Part of the sharpness of the difference is caused by the fact, in the example, that there was no way out of the choice. So Bennett took some time to show that much of the theological pleading on these cases depended on refusing to accept this, arguing that the mother's death, in continuation, was not in fact certain, when it was.
In the Texas case this is an easier argument to make. There are, you could argue, many ways in which the maternal deaths can be prevented. Proper public policy can simply make abortion not a necessary choice for anyone by providing alternatives. The argument would be that it is the choice to go for backstreet abortion that is causing the death increase, so the ethical thing is to remedy that. The Texas argument might continue that the consequences of policies are of course relevant. But that its not correct to make public policy on this basis that if we do something ethically correct people will make bad and unnecessary decisions leading to harming themselves.
The difficulty with this argument occurs if you construct limiting cases, because the proponent will almost be forced into a position analogous to that Anscome was faced with: they will end up having to deny human nature as experience shows it to be. it may be that you just cannot provide alternatives which people will choose. At that point the Republicans are forced to the argument, explicit or not, that they wish to ban what they regard as just intrinsically wrong.

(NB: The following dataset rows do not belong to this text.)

-- ==== Sys2Proof/Certificates/Slice0/Obligations.lean ====
section
/-! DEFINITION. The statements for the provers. -/

open Sys2Proof Sys2Proof.Machine

/-- R89, R90: what every register-register instruction of major 01 writes to gd, with the special cases of division; g0
discards it (R77, in put), and nothing else changes but what every issue changes. -/
def Obligations.RegisterArithmeticWritesItsResult : Prop :=
  WritesOfTwo .add (fun a b => a + b) ∧
  WritesOfTwo .sub (fun a b => a - b) ∧
  WritesOfTwo .and (fun a b => a &&& b) ∧
  WritesOfTwo .or (fun a b => a ||| b) ∧
  WritesOfTwo .xor (fun a b => a ^^^ b) ∧
  WritesOfTwo .andn (fun a b => a &&& ~~~b) ∧
  WritesOfTwo .sll (fun a b => BitVec.ofNat 64 (a.toNat * 2 ^ (b.toNat % 64))) ∧
  WritesOfTwo .srl (fun a b => BitVec.ofNat 64 (a.toNat / 2 ^ (b.toNat % 64))) ∧
  WritesOfTwo .sra (fun a b => BitVec.ofInt 64 (a.toInt / (2 ^ (b.toNat % 64) : Nat))) ∧
  WritesOfTwo .min (fun a b => if a.toInt ≤ b.toInt then a else b) ∧
  WritesOfTwo .max (fun a b => if a.toInt ≤ b.toInt then b else a) ∧
  WritesOfTwo .minu (fun a b => if a.toNat ≤ b.toNat then a else b) ∧
  WritesOfTwo .maxu (fun a b => if a.toNat ≤ b.toNat then b else a) ∧
  WritesOfTwo .mul (fun a b => BitVec.ofNat 64 (a.toNat * b.toNat)) ∧
  WritesOfTwo .mulh (fun a b => BitVec.ofInt 64 (a.toInt * b.toInt / (2 ^ 64 : Nat))) ∧
  WritesOfTwo .mulhu (fun a b => BitVec.ofNat 64 (a.toNat * b.toNat / 2 ^ 64)) ∧
  WritesOfTwo .div (fun a b =>
    if b = 0 then -1 else if a = BitVec.intMin 64 ∧ b = -1 then BitVec.intMin 64 else BitVec.ofInt 64 (a.toInt.tdiv b.toInt)) ∧
  WritesOfTwo .divu (fun a b => if b = 0 then -1 else BitVec.ofNat 64 (a.toNat / b.toNat)) ∧
  WritesOfTwo .rem (fun a b =>
    if b = 0 then a else if a = BitVec.intMin 64 ∧ b = -1 then 0 else BitVec.ofInt 64 (a.toInt.tmod b.toInt)) ∧
  WritesOfTwo .remu (fun a b => if b = 0 then a else BitVec.ofNat 64 (a.toNat % b.toNat)) ∧
  WritesOfOne .clz (fun a => BitVec.ofNat 64 (if a = 0 then 64 else 63 - a.toNat.log2)) ∧
  WritesOfOne .popc (fun a => BitVec.ofNat 64 ((List.range 64).countP fun i => a.getLsbD i)) ∧
  WritesOfOne .sextB (fun a => (a.setWidth 8).signExtend 64) ∧
  WritesOfOne .sextH (fun a => (a.setWidth 16).signExtend 64) ∧
  WritesOfOne .sextW (fun a => (a.setWidth 32).signExtend 64) ∧
  WritesOfOne .zextB (fun a => (a.setWidth 8).setWidth 64) ∧
  WritesOfOne .zextH (fun a => (a.setWidth 16).setWidth 64) ∧
  WritesOfOne .zextW (fun a => (a.setWidth 32).setWidth 64) ∧
  ∀ (d a b : BitVec 4) (n : BitVec 3) (p : BitVec 4) (s : State), Runs (.sel d a b n p) s → Readable [a, b] [d] s →
    exec (.sel d a b n p) s =
      .next (ran (fun x => x.put d (if n = 0 ∨ x.p.getLsbD n.toNat = true then x.get a else x.get b)) s)

/-- R91, R92, R93, R95, R96, R101: what the immediate forms write, and NOP. -/
def Obligations.ImmediateFormsWriteTheirResult : Prop :=
  (∀ i : BitVec 14,
    WritesOfOne (fun d a p => .addi d a i p) (fun x => x + i.signExtend 64) ∧
    WritesOfOne (fun d a p => .andi d a i p) (fun x => x &&& i.signExtend 64) ∧
    WritesOfOne (fun d a p => .ori d a i p) (fun x => x ||| i.setWidth 64) ∧
    WritesOfOne (fun d a p => .xori d a i p) (fun x => x ^^^ i.setWidth 64)) ∧
  (∀ n : BitVec 6,
    WritesOfOne (fun d a p => .slli d a n p) (fun x => BitVec.ofNat 64 (x.toNat * 2 ^ n.toNat)) ∧
    WritesOfOne (fun d a p => .srli d a n p) (fun x => BitVec.ofNat 64 (x.toNat / 2 ^ n.toNat)) ∧
    WritesOfOne (fun d a p => .srai d a n p) (fun x => BitVec.ofInt 64 (x.toInt / (2 ^ n.toNat : Nat))) ∧
    ∀ w : BitVec 6, WritesOfOne (fun d a p => .bfx d a n w p)
      (fun x => BitVec.ofNat 64 (x.toNat / 2 ^ n.toNat % 2 ^ (w.toNat + 1)))) ∧
  (∀ o : BitVec 12,
    WritesOfOne (fun d a p => .leaB d a o p) (fun x => x + o.signExtend 64) ∧
    WritesOfOne (fun d a p => .leaH d a o p) (fun x => x + o.signExtend 64 * 2) ∧
    WritesOfOne (fun d a p => .leaW d a o p) (fun x => x + o.signExtend 64 * 4) ∧
    WritesOfOne (fun d a p => .leaD d a o p) (fun x => x + o.signExtend 64 * 8)) ∧
  (∀ (d : BitVec 4) (i : BitVec 18) (p : BitVec 4) (s : State), Runs (.movi d i p) s → Readable [] [d] s →
    exec (.movi d i p) s = .next (ran (fun x => x.put d (i.signExtend 64)) s)) ∧
  (∀ (d : BitVec 4) (i : BitVec 18) (p : BitVec 4) (s : State), Runs (.movhi d i p) s → Readable [d] [d] s →
    exec (.movhi d i p) s =
      .next (ran (fun x => x.put d (BitVec.ofNat 64 ((x.get d).toNat * 2 ^ 18 + i.toNat))) s)) ∧
  (∀ (d a : BitVec 4) (n w : BitVec 6) (p : BitVec 4) (s : State), Runs (.bfi d a n w p) s → Readable [d, a] [d] s →
    ∃ v : Word, exec (.bfi d a n w p) s = .next (ran (fun x => x.put d v) s) ∧
      ∀ j < 64, v.getLsbD j =
        if n.toNat ≤ j ∧ j < n.toNat + w.toNat + 1 then (s.me.get a).getLsbD (j - n.toNat) else (s.me.get d).getLsbD j) ∧
  ∀ s : State, Runs .nop s → exec .nop s = .next (ran id s)

/-- R84, R86, R94: LDK and ADDK read word n of the constant window as LDD reads its address in the own local store: each
byte from the youngest buffered store of it, else from memory; an SC store so read counts as seen (R166). -/
def Obligations.ConstantWindowInstructionsReadTheirWord : Prop :=
  ∀ (d a p : BitVec 4) (n : BitVec 8) (s : State),
    avgPending s s.cur.1 s.me.uid (windowElem s.cur.1 n.toNat) = false →
    poisoned s (lsAddr s.cur.1 (8 * n.toNat)) 8 = false →
    let word : Word := BitVec.ofNat 64 (bytesHeld s s.cur.1 (lsAddr s.cur.1 (8 * n.toNat)) 8)
    let saw := sawStores s.me.uid [(lsAddr s.cur.1 (8 * n.toNat), 8)]
    (Runs (.ldk d n p) s → Readable [] [d] s →
      ∃ t, exec (.ldk d n p) s = .next t ∧ Frame saw s t ∧ t.me = (ran (fun x => x.put d word) s).me ∧
        (t.slot s.cur.1 s.cur.2).state = .interval (s.cyc + 8)) ∧
    (Runs (.addk d a n p) s → Readable [a] [d] s →
      ∃ t, exec (.addk d a n p) s = .next t ∧ Frame saw s t ∧ t.me = (ran (fun x => x.put d (x.get a + word)) s).me ∧
        (t.slot s.cur.1 s.cur.2).state = .interval (s.cyc + 8))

The climate and emission case is rather different from either of these. The consequentialist view here is just don't do things which have few or no effects on the supposed problem, but which (hypothetically) have very high costs. You can see it most clearly in the case of the UK, which emits about 450 million tons a year out of a global total of 39 billion. Cut it in half, even eliminate it, and it will make no measurable difference.

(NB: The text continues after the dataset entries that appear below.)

-- ==== Sys2Proof/Laws/State.lean ====
section
/-! SUPPORT. One lemma per field and update of the state: what the updates of one core, slot, strand, cluster, die and link
leave alone, and what they write. -/

namespace Sys2Proof.Machine

@[simp] theorem State.modCore_cyc (s : State) (c : Nat) (f : Core → Core) : (s.modCore c f).cyc = s.cyc := rfl
@[simp] theorem State.modCore_agenda (s : State) (c : Nat) (f : Core → Core) : (s.modCore c f).agenda = s.agenda := rfl
@[simp] theorem State.modCore_closing (s : State) (c : Nat) (f : Core → Core) : (s.modCore c f).closing = s.closing := rfl
@[simp] theorem State.modCore_cur (s : State) (c : Nat) (f : Core → Core) : (s.modCore c f).cur = s.cur := rfl
@[simp] theorem State.modCore_serial (s : State) (c : Nat) (f : Core → Core) : (s.modCore c f).serial = s.serial := rfl
@[simp] theorem State.modCore_mem (s : State) (c : Nat) (f : Core → Core) : (s.modCore c f).mem = s.mem := rfl
@[simp] theorem State.modCore_poison (s : State) (c : Nat) (f : Core → Core) : (s.modCore c f).poison = s.poison := rfl
@[simp] theorem State.modCore_clusters (s : State) (c : Nat) (f : Core → Core) : (s.modCore c f).clusters = s.clusters := rfl
@[simp] theorem State.modCore_amoQ (s : State) (c : Nat) (f : Core → Core) : (s.modCore c f).amoQ = s.amoQ := rfl
@[simp] theorem State.modCore_held (s : State) (c : Nat) (f : Core → Core) : (s.modCore c f).held = s.held := rfl
@[simp] theorem State.modCore_stale (s : State) (c : Nat) (f : Core → Core) : (s.modCore c f).stale = s.stale := rfl
@[simp] theorem State.modCore_replies (s : State) (c : Nat) (f : Core → Core) : (s.modCore c f).replies = s.replies := rfl
@[simp] theorem State.modCore_pending (s : State) (c : Nat) (f : Core → Core) : (s.modCore c f).pending = s.pending := rfl
@[simp] theorem State.modCore_asks (s : State) (c : Nat) (f : Core → Core) : (s.modCore c f).asks = s.asks := rfl
@[simp] theorem State.modCore_performed (s : State) (c : Nat) (f : Core → Core) : (s.modCore c f).performed = s.performed := rfl
@[simp] theorem State.modCore_returning (s : State) (c : Nat) (f : Core → Core) : (s.modCore c f).returning = s.returning := rfl
@[simp] theorem State.modCore_flight (s : State) (c : Nat) (f : Core → Core) : (s.modCore c f).flight = s.flight := rfl
@[simp] theorem State.modCore_farHeld (s : State) (c : Nat) (f : Core → Core) : (s.modCore c f).farHeld = s.farHeld := rfl
@[simp] theorem State.modCore_outbox (s : State) (c : Nat) (f : Core → Core) : (s.modCore c f).outbox = s.outbox := rfl
@[simp] theorem State.modCore_launches (s : State) (c : Nat) (f : Core → Core) : (s.modCore c f).launches = s.launches := rfl
@[simp] theorem State.modCore_troot (s : State) (c : Nat) (f : Core → Core) : (s.modCore c f).troot = s.troot := rfl
@[simp] theorem State.modCore_trootHeld (s : State) (c : Nat) (f : Core → Core) : (s.modCore c f).trootHeld = s.trootHeld := rfl
@[simp] theorem State.modCore_maps (s : State) (c : Nat) (f : Core → Core) : (s.modCore c f).maps = s.maps := rfl
@[simp] theorem State.modCore_rotated (s : State) (c : Nat) (f : Core → Core) : (s.modCore c f).rotated = s.rotated := rfl
@[simp] theorem State.modCore_modId (s : State) (c : Nat) (f : Core → Core) : (s.modCore c f).modId = s.modId := rfl
@[simp] theorem State.modCore_domain (s : State) (c : Nat) (f : Core → Core) : (s.modCore c f).domain = s.domain := rfl
@[simp] theorem State.modCore_peers (s : State) (c : Nat) (f : Core → Core) : (s.modCore c f).peers = s.peers := rfl
@[simp] theorem State.modCore_removed (s : State) (c : Nat) (f : Core → Core) : (s.modCore c f).removed = s.removed := rfl
@[simp] theorem State.modCore_record (s : State) (c : Nat) (f : Core → Core) : (s.modCore c f).record = s.record := rfl
@[simp] theorem State.modCore_fto (s : State) (c : Nat) (f : Core → Core) : (s.modCore c f).fto = s.fto := rfl
@[simp] theorem State.modCore_skid (s : State) (c : Nat) (f : Core → Core) : (s.modCore c f).skid = s.skid := rfl
@[simp] theorem State.modCore_latecnt (s : State) (c : Nat) (f : Core → Core) : (s.modCore c f).latecnt = s.latecnt := rfl
@[simp] theorem State.modCore_apbase (s : State) (c : Nat) (f : Core → Core) : (s.modCore c f).apbase = s.apbase := rfl
@[simp] theorem State.modCore_bootst (s : State) (c : Nat) (f : Core → Core) : (s.modCore c f).bootst = s.bootst := rfl
@[simp] theorem State.modCore_log (s : State) (c : Nat) (f : Core → Core) : (s.modCore c f).log = s.log := rfl
@[simp] theorem State.modCore_logHead (s : State) (c : Nat) (f : Core → Core) : (s.modCore c f).logHead = s.logHead := rfl
@[simp] theorem State.modCore_logOvf (s : State) (c : Nat) (f : Core → Core) : (s.modCore c f).logOvf = s.logOvf := rfl
@[simp] theorem State.modCore_fatal (s : State) (c : Nat) (f : Core → Core) : (s.modCore c f).fatal = s.fatal := rfl
@[simp] theorem State.modCore_dump (s : State) (c : Nat) (f : Core → Core) : (s.modCore c f).dump = s.dump := rfl
@[simp] theorem State.modCore_dies (s : State) (c : Nat) (f : Core → Core) : (s.modCore c f).dies = s.dies := rfl
@[simp] theorem State.modCore_ioTlbs (s : State) (c : Nat) (f : Core → Core) : (s.modCore c f).ioTlbs = s.ioTlbs := rfl
@[simp] theorem State.modCore_regions (s : State) (c : Nat) (f : Core → Core) : (s.modCore c f).regions = s.regions := rfl
@[simp] theorem State.modCore_boots (s : State) (c : Nat) (f : Core → Core) : (s.modCore c f).boots = s.boots := rfl
@[simp] theorem State.modCore_links (s : State) (c : Nat) (f : Core → Core) : (s.modCore c f).links = s.links := rfl
@[simp] theorem State.modCore_bars (s : State) (c : Nat) (f : Core → Core) : (s.modCore c f).bars = s.bars := rfl
@[simp] theorem State.modCore_seedA (s : State) (c : Nat) (f : Core → Core) : (s.modCore c f).seedA = s.seedA := rfl
@[simp] theorem State.modCore_seedB (s : State) (c : Nat) (f : Core → Core) : (s.modCore c f).seedB = s.seedB := rfl
@[simp] theorem State.modCore_run (s : State) (c : Nat) (f : Core → Core) : (s.modCore c f).run = s.run := rfl
@[simp] theorem State.modCore_mism (s : State) (c : Nat) (f : Core → Core) : (s.modCore c f).mism = s.mism := rfl
@[simp] theorem State.modCore_saved (s : State) (c : Nat) (f : Core → Core) : (s.modCore c f).saved = s.saved := rfl
@[simp] theorem State.modCore_pctl (s : State) (c : Nat) (f : Core → Core) : (s.modCore c f).pctl = s.pctl := rfl
@[simp] theorem State.modCore_queues (s : State) (c : Nat) (f : Core → Core) : (s.modCore c f).queues = s.queues := rfl
@[simp] theorem State.modCore_mapWait (s : State) (c : Nat) (f : Core → Core) : (s.modCore c f).mapWait = s.mapWait := rfl
@[simp] theorem State.modCore_mapHeld (s : State) (c : Nat) (f : Core → Core) : (s.modCore c f).mapHeld = s.mapHeld := rfl
@[simp] theorem State.modCore_msix (s : State) (c : Nat) (f : Core → Core) : (s.modCore c f).msix = s.msix := rfl
@[simp] theorem State.modCore_freezes (s : State) (c : Nat) (f : Core → Core) : (s.modCore c f).freezes = s.freezes := rfl
@[simp] theorem State.modCore_frozenDoms (s : State) (c : Nat) (f : Core → Core) : (s.modCore c f).frozenDoms = s.frozenDoms := rfl
@[simp] theorem State.modCore_mcctl (s : State) (c : Nat) (f : Core → Core) : (s.modCore c f).mcctl = s.mcctl := rfl
@[simp] theorem State.modCore_mclist (s : State) (c : Nat) (f : Core → Core) : (s.modCore c f).mclist = s.mclist := rfl
@[simp] theorem State.modCore_mcsrc (s : State) (c : Nat) (f : Core → Core) : (s.modCore c f).mcsrc = s.mcsrc := rfl
@[simp] theorem State.modCore_mcdst (s : State) (c : Nat) (f : Core → Core) : (s.modCore c f).mcdst = s.mcdst := rfl
@[simp] theorem State.modCore_mcstat (s : State) (c : Nat) (f : Core → Core) : (s.modCore c f).mcstat = s.mcstat := rfl
@[simp] theorem State.modCore_mcOwn (s : State) (c : Nat) (f : Core → Core) : (s.modCore c f).mcOwn = s.mcOwn := rfl
@[simp] theorem State.modCore_mcWait (s : State) (c : Nat) (f : Core → Core) : (s.modCore c f).mcWait = s.mcWait := rfl
@[simp] theorem State.modCore_mcFailed (s : State) (c : Nat) (f : Core → Core) : (s.modCore c f).mcFailed = s.mcFailed := rfl
@[simp] theorem State.modCore_mcSince (s : State) (c : Nat) (f : Core → Core) : (s.modCore c f).mcSince = s.mcSince := rfl
@[simp] theorem State.modCore_mcLines (s : State) (c : Nat) (f : Core → Core) : (s.modCore c f).mcLines = s.mcLines := rfl
@[simp] theorem State.modCore_hostRead (s : State) (c : Nat) (f : Core → Core) : (s.modCore c f).hostRead = s.hostRead := rfl
@[simp] theorem State.modCore_nonce (s : State) (c : Nat) (f : Core → Core) : (s.modCore c f).nonce = s.nonce := rfl
@[simp] theorem State.modCore_attBusy (s : State) (c : Nat) (f : Core → Core) : (s.modCore c f).attBusy = s.attBusy := rfl
@[simp] theorem State.modCore_report (s : State) (c : Nat) (f : Core → Core) : (s.modCore c f).report = s.report := rfl
@[simp] theorem State.modCore_discards (s : State) (c : Nat) (f : Core → Core) : (s.modCore c f).discards = s.discards := rfl
@[simp] theorem State.modCore_minute (s : State) (c : Nat) (f : Core → Core) : (s.modCore c f).minute = s.minute := rfl
@[simp] theorem State.modCore_errors (s : State) (c : Nat) (f : Core → Core) : (s.modCore c f).errors = s.errors := rfl
@[simp] theorem State.modCore_corrections (s : State) (c : Nat) (f : Core → Core) : (s.modCore c f).corrections = s.corrections := rfl
@[simp] theorem State.modCore_firmware (s : State) (c : Nat) (f : Core → Core) : (s.modCore c f).firmware = s.firmware := rfl
@[simp] theorem State.modCore_powerHold (s : State) (c : Nat) (f : Core → Core) : (s.modCore c f).powerHold = s.powerHold := rfl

Now, do you argue that emitting is intrinsically wrong, and should be stopped whatever the consequences? Or do you try and construct climate consequences of stopping that will justify stopping? Its interesting that the UK has pretty much stopped doing that. They are no longer justifying Net Zero on climate grounds. Or do you decide that it may be best if everyone were to stop, but they are not going to, and so we, US or UK, are living in a world where for us to stop will make no difference, have no benefit, and so cannot be justified. Spend the money on health or literacy.
Its a bit more complicated than China isn't doing it as an excuse for the US not doing something which has a strong justification in itself. The question is what that justification is.